_WHAT YOU WILL DO_: Output the opening lines of the records exactly. End with the line that contains "rw [hsil] at hf".

_DATA SUPPLIED_:
/-- Every frame an emission command writes has `FRAME_BYTES` bytes (R65, R137 to R142). -/
theorem emissionFrames_frames {i : Instr} {s : State} {fs : List Frame} (h : s.status.session ≠ .closed)
    (hm : s.cfg.mode = .encode) (hs : SessionConstants s) (he : emissionFrames i s = some fs) :
    ∀ f ∈ fs, f.length = s.derived.frameBytes := by
  obtain ⟨encoded, -, -⟩ := session_frames s h hs
  obtain ⟨hwt, hsil⟩ := session_tables s h hm hs
  have cycle : ∀ y, ∀ f ∈ s.tables.wt.get y, f.length = s.derived.frameBytes := fun y => by
    rw [hwt y]
    exact symbolCycle_frames s h hs y
  have byte : ∀ b, ∀ f ∈ byteFrames s.tables b, f.length = s.derived.frameBytes := fun b => by
    rw [byteFrames_eq s h hm hs]
    exact byteCycles_frames h hs b
  intro f hf
  cases i with
  | encFrame =>
    obtain ⟨_, hv, rfl⟩ := Option.map_eq_some_iff.1 he
    obtain ⟨v, -, rfl⟩ := Option.map_eq_some_iff.1 hv
    rw [List.mem_singleton.1 hf]
    exact encoded v
  | encSilence =>
    cases he
    have hf := mem_of_mem_repeatFrames hf
    rw [hsil] at hf
    rw [List.mem_singleton.1 hf]
    exact encoded _
  | encCycle =>
    obtain ⟨_, hy, rfl⟩ := Option.map_eq_some_iff.1 he
    obtain ⟨y, -, rfl⟩ := Option.map_eq_some_iff.1 hy
    exact cycle y f hf
  | encPilot =>
    cases he
    exact cycle .pilot f (mem_of_mem_repeatFrames hf)
  | encByte =>
    cases he
    exact byte _ f hf
  | encBlock =>
    obtain ⟨_, hb, rfl⟩ := Option.map_eq_some_iff.1 he
    obtain ⟨bytes, -, rfl⟩ := Option.map_eq_some_iff.1 hb
    simp only [blockFrames, List.mem_append, List.mem_flatMap] at hf
    rcases hf with ((hf | hf) | ⟨b, -, hf⟩) | hf
    · exact cycle .pilot f (mem_of_mem_repeatFrames hf)
    · exact cycle .sync f hf
    · exact byte b f hf
    · exact cycle .endMark f hf
  | _ => cases he

/-- An emission that leaves the session open has written all its frames (R146, R255). -/
theorem emissionEnd_wholeFrames {i : Instr} {s t : State} (hs : SessionConstants s) (hw : WholeFrames s)
    (h : EmissionEnd i s t) : WholeFrames t := by
  rcases h with ⟨fs, k, d, n, he, rfl⟩ | ⟨gs, k, d, rfl⟩
  · intro (ho : s.status.session = .opened) (hm : s.cfg.mode = .encode)
    have frames := emissionFrames_frames (by rw [ho]; decide) hm hs he
    show s.derived.frameBytes ∣ (s.out ++ fs.flatten).length
    rw [List.length_append, flatten_length _ _ frames]
    exact Nat.dvd_add (hw ho hm) (Nat.dvd_mul_left _ _)
  · exact fun ho => nomatch ho

/-! ## Steps -/

/-- What leaves the session and `OUT` alone keeps whole frames. -/
theorem sameSession_wholeFrames {s t : State} (h : SameSession s t) (hw : WholeFrames s) : WholeFrames t := by
  unfold WholeFrames
  rw [h.session, h.cfg, h.derived, h.out]
  exact hw

theorem effect_wholeFrames {i : Instr} {s t : State} (hs : SessionConstants s) (hw : WholeFrames s)
    (hp : preRefusal i s = none) (h : Effect i s t) (ho : i ≠ .openSession) (hc : i ≠ .closeSession) :
    WholeFrames t := by
  by_cases hd : modeNeeded i = some .decode
  · intro _ hm
    rw [(effect_inSession hp h ho hc).cfg, (ready_of_admitted hp hd).2] at hm
    cases hm
  cases i
  case openSession => exact absurd rfl ho
  case closeSession => exact absurd rfl hc
  case encFrame | encSilence | encCycle | encPilot | encByte | encBlock => exact emissionEnd_wholeFrames hs hw h
  case encLevels | encCount =>
    obtain ⟨r, rh, rfl⟩ := h
    exact hw
  case tmScale | tmUnscale | tmTol =>
    obtain ⟨r, rfl⟩ := h
    exact hw
  all_goals exact absurd rfl hd

/-- A host access keeps the open session it acts in (R23). -/
theorem hostSide_wholeFrames {s t : State} (h : HostSide s t) (hw : WholeFrames s) : WholeFrames t := by
  intro ho
  rw [h.status] at ho
  exact sameSession_wholeFrames (sameSession_of_hostSide h (by rw [ho]; decide)) hw (by rw [h.status, ho])

theorem exec_wholeFrames {i : Instr} {s t : State} (hs : SessionConstants s) (hw : WholeFrames s)
    (h : exec i s = .next t) : WholeFrames t := by
  rcases exec_cases h with ⟨r, rfl⟩ | ⟨hp, he⟩
  · exact hw
  by_cases ho : i = .openSession
  · subst ho
    obtain ⟨ha, ⟨e, -, rfl⟩ | ⟨hn, rfl⟩⟩ := he
    · exact hw
    · intro _ hm
      rw [(justOpened_opened (s := s.setCmd .openSession) ha hn).out hm]
      exact Nat.dvd_zero _
  by_cases hc : i = .closeSession
  · subst hc
    cases he
    exact fun ho => nomatch ho
  · exact effect_wholeFrames hs hw hp he ho hc

/-- Settles O60: a step ends the session, opens one with `OUT` empty, appends whole frames, or leaves `OUT` alone. -/
theorem stepKeepsWholeFrames : Obligations.StepKeepsWholeFrames := by
  rintro s t ⟨hs, -, hp⟩ hw h
  rcases step_cases h with ⟨a, ha, rfl⟩ | ⟨hr, h | ⟨i, u, hu, he⟩⟩
  · have ready : Ready .decode s := hp (by simp [ha])
    intro _ hm
    rw [(resume_inSession ready hp).cfg, ready.2] at hm
    cases hm
  · exact hostSide_wholeFrames h hw
  · refine exec_wholeFrames (fun hc => ?_) (hostSide_wholeFrames hu hw) he
    rw [hu.status] at hc
    have same := sameSession_of_hostSide hu hc
    rw [same.cfg, same.derived, same.params, same.tables]
    exact hs hc

end Sys2Proof.Proofs.WholeOutput
end

section
/-! PROOF. The bytes of a frame and of a sample (R63, R65). -/

namespace Sys2Proof.Proofs.Samples

open Sys2Proof Sys2Proof.Machine Sys2Proof.Safety Sys2Proof.Laws

/-! ## Bytes -/

theorem getElem?_bytesOfWord {n k : Nat} (h : k < n) (w : Word) :
    (bytesOfWord n w)[k]? = some (w.extractLsb' (8 * k) 8) := by
  have byte : BitVec.ofNat 8 (w.toNat / 256 ^ k) = w.extractLsb' (8 * k) 8 := by
    apply BitVec.eq_of_toNat_eq
    rw [BitVec.extractLsb'_toNat, BitVec.toNat_ofNat, Nat.shiftRight_eq_div_pow, Nat.pow_mul]
  simp [bytesOfWord, h, byte]

/-- Copy `j` of a list repeated end to end. -/
theorem getElem?_flatten_replicate {α : Type} {l : List α} {n j k : Nat} (hj : j < n) (hk : k < l.length) :
    (List.replicate n l).flatten[j * l.length + k]? = l[k]? := by
  induction j generalizing n with
  | zero =>
    obtain ⟨n, rfl⟩ : ∃ m, n = m + 1 := ⟨n - 1, by omega⟩
    rw [List.replicate_succ, List.flatten_cons, Nat.zero_mul, Nat.zero_add, List.getElem?_append_left hk]
  | succ j ih =>
    obtain ⟨n, rfl⟩ : ∃ m, n = m + 1 := ⟨n - 1, by omega⟩
    rw [List.replicate_succ, List.flatten_cons, List.getElem?_append_right (by rw [Nat.succ_mul]; omega),
      show (j + 1) * l.length + k - l.length = j * l.length + k by rw [Nat.succ_mul]; omega]
    exact ih (by omega)

/-- Settles O19: a frame is the bytes of the level, once per channel. -/
theorem encodedFrameBytes : Obligations.EncodedFrameBytes := by
  intro c v _
  refine ⟨encodeFrame_length c v, fun ch k hch hk => ?_⟩
  have len : (bytesOfWord (c.bits / 8) v).length = c.bits / 8 := bytesOfWord_length _ v
  have copy := getElem?_flatten_replicate hch (hk.trans_eq len.symm)
  rw [len] at copy
  exact copy.trans (getElem?_bytesOfWord hk v)

/-! ## Samples -/

/-- The bytes of a level's image stand for the level modulo `2^bits` (R34, R65). -/
theorem natOfBytes_levelImage {bits : Nat} (h : bits ∈ [8, 16, 24, 32]) (v : Int) :
    BitVec.ofNat bits (natOfBytes (bytesOfWord (bits / 8) (levelImage v))) = BitVec.ofInt bits v := by
  obtain ⟨width, bound⟩ := (by decide : ∀ n ∈ [8, 16, 24, 32], 256 ^ (n / 8) = 2 ^ n ∧ n ≤ 32) bits h
  have dvd : (2 : Int) ^ bits ∣ 2 ^ 32 := pow_dvd_pow 2 bound
  apply BitVec.eq_of_toNat_eq
  rw [natOfBytes_bytesOfWord, width, levelImage, BitVec.toNat_ofNat, BitVec.toNat_ofInt, BitVec.toNat_ofInt,
    Nat.mod_mod]
  zify
  push_cast
  rw [Int.toNat_of_nonneg (Int.emod_nonneg v (by positivity)),
    Int.toNat_of_nonneg (Int.emod_nonneg v (by positivity))]
  exact Int.emod_emod_of_dvd v dvd

/-- Settles O20: reading the bytes back is reading the low bits of the level's image. -/
theorem pcmRoundTrip : Obligations.PcmRoundTrip := by
  refine ⟨fun v h0 h1 => ?_, fun bits hb v hlo hhi => ?_⟩
  · have byte := congrArg BitVec.toNat (natOfBytes_levelImage (bits := 8) (by decide) v)
    have bound := natOfBytes_lt (bytesOfWord 1 (levelImage v))
    rw [bytesOfWord_length] at bound
    rw [BitVec.toNat_ofNat, BitVec.toNat_ofInt] at byte
    have value : natOfBytes (bytesOfWord 1 (levelImage v)) = v.toNat :=
      calc _ = _ % 2 ^ 8 := (Nat.mod_eq_of_lt bound).symm
        _ = (v % 2 ^ 8).toNat := byte
        _ = v.toNat := by omega
    rw [sampleOf, if_pos rfl, value, Int.toNat_of_nonneg h0]
  · obtain ⟨h8, hpos⟩ := (by decide : ∀ n ∈ [16, 24, 32], n ≠ 8 ∧ 0 < n) bits hb
    rw [sampleOf, if_neg h8, sext, natOfBytes_levelImage (List.mem_cons_of_mem _ hb)]
    exact BitVec.toInt_ofInt_eq_self hpos hlo hhi

end Sys2Proof.Proofs.Samples
end

section
/-! PROOF. What can write `DST` (R71, R205), and the canonical form of its memory. -/

namespace Sys2Proof.Proofs.Destination

open Sys2Proof Sys2Proof.Machine Sys2Proof.Safety Sys2Proof.Laws

theorem measureEnd_dst {a : Activity} {s t : State} (h : MeasureEnd a s t) : t.dst = s.dst :=
  measure_keeps State.dst h (fun _ hu => congrArg State.dst hu :) (fun _ _ => rfl) (fun _ => rfl) fun _ => rfl

theorem emissionEnd_dst {i : Instr} {s t : State} (h : EmissionEnd i s t) : t.dst = s.dst :=
  emission_keeps State.dst h (by simp [wrote, ran]) (by simp [wrote, ran])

_RESPONSE TO THE EXERCISE_:
/-- Every frame an emission command writes has `FRAME_BYTES` bytes (R65, R137 to R142). -/
theorem emissionFrames_frames {i : Instr} {s : State} {fs : List Frame} (h : s.status.session ≠ .closed)
    (hm : s.cfg.mode = .encode) (hs : SessionConstants s) (he : emissionFrames i s = some fs) :
    ∀ f ∈ fs, f.length = s.derived.frameBytes := by
  obtain ⟨encoded, -, -⟩ := session_frames s h hs
  obtain ⟨hwt, hsil⟩ := session_tables s h hm hs
  have cycle : ∀ y, ∀ f ∈ s.tables.wt.get y, f.length = s.derived.frameBytes := fun y => by
    rw [hwt y]
    exact symbolCycle_frames s h hs y
  have byte : ∀ b, ∀ f ∈ byteFrames s.tables b, f.length = s.derived.frameBytes := fun b => by
    rw [byteFrames_eq s h hm hs]
    exact byteCycles_frames h hs b
  intro f hf
  cases i with
  | encFrame =>
    obtain ⟨_, hv, rfl⟩ := Option.map_eq_some_iff.1 he
    obtain ⟨v, -, rfl⟩ := Option.map_eq_some_iff.1 hv
    rw [List.mem_singleton.1 hf]
    exact encoded v
  | encSilence =>
    cases he
    have hf := mem_of_mem_repeatFrames hf
    rw [hsil] at hf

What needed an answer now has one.